When I've learned to swim more strongly I'll be OK though.

8 Comments:

Blogger Pykspeeks Rides Again said...

While I've still got teeth and can pound a keyboard! :)

Sat Oct 01, 02:00:00 pm 2005  
Blogger Pykspeeks Rides Again said...

Hell, I'll pay you for that!!!! Hmm, well, it'd have to be interesting to both male and female. Now, i wonder what subject that would be???????

Sun Oct 02, 01:29:00 am 2005  
Blogger Wendy said...

great post.

Sun Oct 02, 04:56:00 am 2005  
Blogger Pykspeeks Rides Again said...

;) x

Sun Oct 02, 12:27:00 pm 2005  
Blogger Pykspeeks Rides Again said...

Remind me???
What, erotica?????
I think I need more practice!

Sun Oct 02, 11:40:00 pm 2005  
Blogger Pykspeeks Rides Again said...

I had one look at the list and couldn't enter ... anything that's got 'teenies' on it just turns me cold. OK, there were others but - nah.
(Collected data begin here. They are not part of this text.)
/-- Steps of the pseudocode of the operation in progress. -/
theorem microStep_keeps {v : View} {k : Know} {op : Instr} {m : Micro} {rest : List Micro} {fs : List Frame}
    (h : v.Inside k op (m :: rest) fs) :
    (microStep v { v with c := { v.c with stack := ⟨op, rest⟩ :: fs } } op m).Keeps v := by
  have hk := h.known
  have hr := h.remains
  have hself : ∃ fb ts, ({ v with c := { v.c with stack := ⟨op, rest⟩ :: fs } } : View) =
      { v with c := { v.c with stack := ⟨op, rest⟩ :: fs, tsFallback := fb, timeoutStage := ts } } :=
    ⟨v.c.tsFallback, v.c.timeoutStage, rfl⟩
  have hnss : v.c.nss ≠ some low := by
    have := h.sound.ok.chipSelect; rw [h.phase] at this; simpa [assertsNss] using this
  cases m with
  | initCheck =>
    simp only [todoOk] at hr
    simp only [microStep]
    split
    · exact h.keeps_at hk hr
    · exact h.keeps_raise hself (by simp)
  | rangeCheck =>
    simp only [todoOk] at hr
    simp only [microStep]
    split
    · exact h.keeps_at hk hr
    · exact h.keeps_raise hself (by simp)
  | transact tx n =>
    simp only [microStep]
    split
    · exact h.keeps_raise hself (by simp)
    · rename_i hne
      obtain ⟨s, phase, stack, -, -, outer, below⟩ := h
      obtain ⟨⟨hcs, heng, hctl, hop, hinv, hfr⟩, owns⟩ := s
      refine ⟨⟨⟨?_, ?_, ?_, hop, hinv, hfr⟩, ?_⟩, rfl, rfl, fun h _ => Iff.rfl⟩
      · rw [phase] at hcs
        simpa [assertsNss] using hcs
      · unfold Handle.engineOk at *
        rw [phase] at heng
        simpa [ownsBus] using heng
      · refine ⟨op, tx, n, rest, fs, stack, hne, ?_⟩
        rw [show (v.enter .arb).c.stack = ⟨op, .transact tx n :: rest⟩ :: fs from stack]
        simp only [stackOk, Bool.and_eq_true, Bool.or_eq_true, decide_eq_true_eq, List.isEmpty_iff]
        refine ⟨⟨?_, ?_⟩, below⟩
        · simp only [todoOk] at hr ⊢; exact hr
        · by_cases e : op = .getInventory16Slots
          · exact .inr (outer e)
          · exact .inl e
      · rw [phase] at owns
        simpa [ownsBus] using owns
  | call i =>
    simp only [todoOk, Bool.and_eq_true, decide_eq_true_eq] at hr
    obtain ⟨s, phase, stack, -, -, outer, below⟩ := h
    obtain ⟨⟨hcs, heng, hctl, hop, hinv, hfr⟩, owns⟩ := s
    simp only [microStep]
    refine ⟨⟨⟨?_, ?_, ?_, ?_, ?_, ?_⟩, ?_⟩, ?_, ?_, ?_⟩
    · simpa [View.startOp] using hcs
    · unfold Handle.engineOk at *
      simpa [View.startOp] using heng
    · unfold Handle.controlOk
      simp only [View.startOp, View.debug_c, View.record_c, phase]
      refine ⟨.anything, trivial, ?_⟩
      simp only [stackOk, Bool.and_eq_true, Bool.or_eq_true, decide_eq_true_eq, List.isEmpty_iff]
      refine ⟨⟨programOf_todoOk _ _ _ _, .inl hr.1⟩, ⟨hr.2, ?_⟩, below⟩
      by_cases e : op = .getInventory16Slots
      · exact .inr (outer e)
      · exact .inl e
    · simp only [View.startOp, View.debug_c, View.record_c]
      rw [hop, stack]
      cases fs <;> simp [List.getLast?_cons]
    · simpa [View.startOp] using hinv
    · simpa [View.startOp] using hfr
    · simpa [View.startOp] using owns
    · simp [View.startOp]
    · simp [View.startOp]
    · intro h _; simp [View.startOp]
  | propagate =>
    simp only [todoOk] at hr
    simp only [microStep]
    split
    · rename_i hok
      exact h.keeps_at (Know.holds_checked hk hok) hr
    · rename_i hne
      exact h.keeps_raise hself hne
  | irqPoll bit stage n =>
    simp only [todoOk] at hr
    exact h.keeps_at (todo' := .call .getIrqStatus :: .propagate :: .irqTest bit stage n :: rest) hk
      (by simp [todoOk, resultKind, Know.checked, hr])
  | irqTest bit stage n =>
    simp only [todoOk, Bool.and_eq_true, decide_eq_true_eq] at hr
    obtain ⟨rfl, hr⟩ := hr
    obtain ⟨hok, hfit⟩ := hk
    simp only [microStep, irqTest]
    split
    · split
      · exact h.keeps_at h.known hr
      · split
        · exact h.keeps_raise ⟨v.c.tsFallback, some stage, rfl⟩ (by simp)
        · exact h.keeps_at (todo' := .irqPoll bit stage (n + 1) :: rest) h.known (by simp [todoOk, hr])
    · rename_i hno
      cases hres : v.c.ret.result with
      | none => rw [hres] at hfit; cases hfit
      | some r =>
        cases r <;> simp_all [Kind.fits]
  | setRst active =>
    simp only [todoOk] at hr
    simp only [microStep]
    exact h.keeps_todo (k' := k) (todo' := rest) (by simp) (by simp) (by simp) (by simpa using h.phase) (by simp) (by simp)
      (by simp) (by simpa using hnss) (by simpa using hk) (by simpa [Handle.hasInventory] using hr)
      (by simpa [Handle.hasInventory] using h.below) (by simpa using h.sound.ok.inventoryEnded)
      (by simpa using h.sound.ok.framesCounted)
  | deselect =>
    simp only [todoOk] at hr
    simp only [microStep]
    exact h.keeps_todo (k' := k) (todo' := rest) (by simp) (by simp) (by simp) (by simpa using h.phase) (by simp) (by simp)
      (by simp) (by simp) (by simpa using hk) (by simpa [Handle.hasInventory] using hr)
      (by simpa [Handle.hasInventory] using h.below) (by simpa using h.sound.ok.inventoryEnded)
      (by simpa using h.sound.ok.framesCounted)
  | setBegun =>
    simp only [todoOk] at hr
    exact h.keeps_todo (k' := k) (todo' := rest) rfl rfl rfl h.phase rfl rfl ⟨rfl, rfl, rfl, rfl, rfl⟩ hnss hk hr h.below
      h.sound.ok.inventoryEnded h.sound.ok.framesCounted
  | delay t =>
    simp only [todoOk] at hr
    exact h.keeps_todo (k' := k) (todo' := rest) rfl rfl rfl h.phase rfl rfl ⟨rfl, rfl, rfl, rfl, rfl⟩ hnss hk hr h.below
      h.sound.ok.inventoryEnded h.sound.ok.framesCounted
  | stateCheck =>
    simp only [todoOk, Bool.and_eq_true, decide_eq_true_eq] at hr
    obtain ⟨rfl, hr⟩ := hr
    obtain ⟨hok, hfit⟩ := hk
    simp only [microStep, stateCheck]
    split
    · exact h.keeps_raise hself (by simp)
    · split
      · split
        · exact h.keeps_at h.known hr
        · exact h.keeps_raise hself (by simp)
      · rename_i hno
        cases hres : v.c.ret.result with
        | none => rw [hres] at hfit; cases hfit
        | some r => cases r <;> simp_all [Kind.fits]
  | returnTrue =>
    simp only [todoOk, decide_eq_true_eq] at hr
    exact h.keeps_end hself (fun _ => by rw [hr]; rfl)
  | returnBytes =>
    simp only [todoOk] at hr
    cases hkind : resultKind op with
    | bytes n =>
      rw [hkind] at hr
      simp only [decide_eq_true_eq] at hr
      subst hr
      obtain ⟨hok, hfit⟩ := hk
      simp only [microStep, returnBytes]
      split
      · rename_i bs hres
        exact h.keeps_end hself (fun _ => by rw [hkind]; have : v.c.ret.result = some (.bytes bs) := hres; rw [this] at hfit; exact hfit)
      · rename_i hno
        cases hres : v.c.ret.result with
        | none => rw [hres] at hfit; cases hfit
        | some r => cases r <;> simp_all [Kind.fits]
    | nothing => rw [hkind] at hr; cases hr
    | register => rw [hkind] at hr; cases hr
    | word => rw [hkind] at hr; cases hr
    | transceiver => rw [hkind] at hr; cases hr
    | bool => rw [hkind] at hr; cases hr
    | inventory => rw [hkind] at hr; cases hr
  | returnRegister =>
    simp only [todoOk, Bool.and_eq_true, decide_eq_true_eq] at hr
    obtain ⟨rfl, hkind⟩ := hr
    obtain ⟨hok, hfit⟩ := hk
    simp only [microStep, returnRegister]
    split
    · exact h.keeps_end hself (fun _ => by rw [hkind]; rfl)
    · rename_i hno
      cases hres : v.c.ret.result with
      | none => rw [hres] at hfit; cases hfit
      | some r =>
        cases r with
        | bytes bs =>
          rw [hres] at hfit
          simp only [Kind.fits, decide_eq_true_eq] at hfit
          match bs, hfit with
          | [b0, b1, b2, b3], _ => exact absurd hres (hno b0 b1 b2 b3)
        | _ => rw [hres] at hfit; cases hfit
  | returnWord =>
    simp only [todoOk, Bool.and_eq_true, decide_eq_true_eq] at hr
    obtain ⟨rfl, hkind⟩ := hr
    obtain ⟨hok, hfit⟩ := hk
    simp only [microStep, returnWord]
    split
    · exact h.keeps_end hself (fun _ => by rw [hkind]; rfl)
    · rename_i hno
      cases hres : v.c.ret.result with
      | none => rw [hres] at hfit; cases hfit
      | some r => cases r <;> simp_all [Kind.fits]
  | returnState =>
    simp only [todoOk, Bool.and_eq_true, decide_eq_true_eq] at hr
    obtain ⟨rfl, hkind⟩ := hr
    simp only [microStep, returnState]
    split
    · rename_i hok
      have hfit := hk hok
      split
      · exact h.keeps_end ⟨false, v.c.timeoutStage, rfl⟩ (fun _ => by rw [hkind]; rfl)
      · rename_i hno
        cases hres : v.c.ret.result with
        | none => rw [hres] at hfit; cases hfit
        | some r => cases r <;> simp_all [Kind.fits]
    · exact h.keeps_end ⟨true, v.c.timeoutStage, rfl⟩ (fun _ => by rw [hkind]; rfl)
  | invStart =>
    simp only [todoOk, Bool.and_eq_true, decide_eq_true_eq] at hr
    obtain ⟨rfl, hr⟩ := hr
    have hop := h.isInventory rfl
    obtain rfl := h.outer rfl
    exact h.keeps_todo (k' := k) (todo' := rest) rfl rfl rfl h.phase rfl rfl ⟨rfl, rfl, rfl, rfl, rfl⟩ hnss hk hr rfl
      (fun x => absurd hop x) (fun c f h1 h2 => by
        simp only [Option.some.injEq] at h1 h2; subst h1; subst h2; rfl)
  | invPhase ph =>
    simp only [todoOk, Bool.and_eq_true, decide_eq_true_eq] at hr
    obtain ⟨rfl, hr⟩ := hr
    have hop := h.isInventory rfl
    exact h.keeps_todo (k' := k) (todo' := rest) rfl rfl rfl h.phase rfl rfl ⟨rfl, rfl, rfl, rfl, rfl⟩ hnss hk hr h.below
      (fun x => absurd hop x) h.sound.ok.framesCounted
  | invSlotZero =>
    simp only [todoOk, Bool.and_eq_true, decide_eq_true_eq] at hr
    obtain ⟨rfl, hr⟩ := hr
    have hop := h.isInventory rfl
    obtain rfl := h.outer rfl
    exact h.keeps_todo (k' := k) (todo' := rest) rfl rfl rfl h.phase rfl rfl ⟨rfl, rfl, rfl, rfl, rfl⟩ hnss hk hr rfl
      (fun x => absurd hop x) h.sound.ok.framesCounted
  | slotLoop =>
    simp only [todoOk, Bool.and_eq_true, decide_eq_true_eq] at hr
    obtain ⟨⟨⟨rfl, hiv⟩, hsl⟩, hr⟩ := hr
    simp only [microStep, slotLoop]
    split
    · rename_i hnone
      have : v.c.invSlot = none := hnone
      rw [this] at hsl; cases hsl
    · split
      · refine h.keeps_at (todo' := slotBody v.params ++ rest) hk ?_
        rw [hiv, hsl] at *
        exact slotBody_todoOk _ _ _ hr
      · exact h.keeps_at (k' := .anything) trivial hr
  | sofTest =>
    simp only [todoOk, Bool.and_eq_true, decide_eq_true_eq] at hr
    obtain ⟨⟨⟨rfl, hiv⟩, rfl⟩, hr⟩ := hr
    obtain ⟨hok, hfit⟩ := hk
    simp only [microStep, sofTest]
    split
    · split
      · refine h.keeps_at (todo' := slotResponse v.params ++ rest) h.known ?_
        rw [hiv] at *
        exact slotResponse_todoOk _ _ _ _ hr
      · exact h.keeps_at (k' := .anything) trivial hr
    · rename_i hno
      cases hres : v.c.ret.result with
      | none => rw [hres] at hfit; cases hfit
      | some r => cases r <;> simp_all [Kind.fits]
  | slotRead =>
    simp only [todoOk, Bool.and_eq_true, decide_eq_true_eq] at hr
    obtain ⟨⟨⟨rfl, hiv⟩, rfl⟩, hr⟩ := hr
    obtain ⟨hok, hfit⟩ := hk
    simp only [microStep, slotRead]
    split
    · rename_i bs value hres
      exact h.keeps_at (todo' := .call (.readData (responseLength v.params value)) :: .slotFrame :: rest) h.known
        (by simp [todoOk, resultKind, hiv]; rw [hiv] at hr; exact hr)
    · rename_i hno
      cases hres : v.c.ret.result with
      | none => rw [hres] at hfit; cases hfit
      | some r => cases r <;> simp_all [Kind.fits]
  | slotFrame =>
    cases k with
    | anything => simp [todoOk] at hr
    | valueOf k => simp [todoOk] at hr
    | outcomeOf kk =>
      cases kk with
      | bytes n =>
        simp only [todoOk, Bool.and_eq_true, decide_eq_true_eq] at hr
        obtain ⟨⟨rfl, hiv⟩, hr⟩ := hr
        have hop := h.isInventory rfl
        obtain rfl := h.outer rfl
        have hiv' := hiv
        simp only [Handle.hasInventory, Bool.and_eq_true, Option.isSome_iff_exists] at hiv'
        obtain ⟨⟨cnt, hcnt⟩, frs, hfrs⟩ := hiv'
        have hlen := h.sound.ok.framesCounted cnt frs hcnt hfrs
        simp only [microStep, slotFrame]
        split
        · rename_i hok
          have hfit := hk hok
          cases hres : v.c.ret.result with
          | none => rw [hres] at hfit; cases hfit
          | some r =>
            cases r with
            | bytes bs =>
              simp only [hfrs, hcnt]
              refine h.keeps_todo (k' := .anything) (todo' := rest) rfl rfl rfl h.phase rfl rfl ⟨rfl, rfl, rfl, rfl, rfl⟩ hnss
                trivial ?_ rfl (fun x => absurd hop x) ?_
              · rw [hiv] at hr; exact hr
              · intro c f h1 h2
                simp only [Option.some.injEq] at h1 h2
                subst h1; subst h2
                simp [hlen]
            | _ => rw [hres] at hfit; cases hfit
        · split
          · exact h.keeps_at (k' := .anything) trivial hr
          · rename_i hne _
            exact h.keeps_raise hself hne
      | _ => simp [todoOk] at hr
  | eofCheck =>
    simp only [todoOk] at hr
    simp only [microStep]
    split
    · exact h.keeps_raise hself (by simp)
    · exact h.keeps_at (k' := .anything) trivial hr
  | slotNext =>
    simp only [todoOk, Bool.and_eq_true, decide_eq_true_eq] at hr
    obtain ⟨⟨rfl, hsl⟩, hr⟩ := hr
    have hop := h.isInventory rfl
    obtain rfl := h.outer rfl
    simp only [microStep]
    split
    · rename_i hnone
      have : v.c.invSlot = none := hnone
      rw [this] at hsl; cases hsl
    · rw [hsl] at hr
      exact h.keeps_todo (k' := .anything) (todo' := rest) rfl rfl rfl h.phase rfl rfl ⟨rfl, rfl, rfl, rfl, rfl⟩ hnss trivial hr
        rfl (fun x => absurd hop x) h.sound.ok.framesCounted
  | invReturn =>
    simp only [todoOk, Bool.and_eq_true, decide_eq_true_eq] at hr
    obtain ⟨rfl, hiv⟩ := hr
    have hiv' := hiv
    simp only [Handle.hasInventory, Bool.and_eq_true, Option.isSome_iff_exists] at hiv'
    obtain ⟨⟨cnt, hcnt⟩, frs, hfrs⟩ := hiv'
    have hlen := h.sound.ok.framesCounted cnt frs hcnt hfrs
    simp only [microStep, invReturn, hcnt, hfrs]
    have := h.keeps_end hself (st := .ok) (r := some (.inventory (if 1 ≤ cnt then .ok else .noCard) cnt frs))
      (fun _ => by simp [resultKind, Kind.fits, hlen])
    simpa only [hcnt, hfrs] using this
It's not me. I'm more yer humourous writer type. Maybe with a bit of spice thrown in.

Mon Oct 03, 01:01:00 pm 2005  
Blogger Nogbad said...

Right on Julie :-)

Wed Oct 05, 01:38:00 am 2005  
Blogger Pykspeeks Rides Again said...

OK, I had another look. The T word is mentioned under Top Sites.
It looked sorta linked to the literotica one - to me, cos maybe I'm stupid.
Anyway I just went into the literotica site proper and hit a couple of the subjects, which I found long-winded and got bored after a few lines.
Told ya I've a low boredom threshold!!!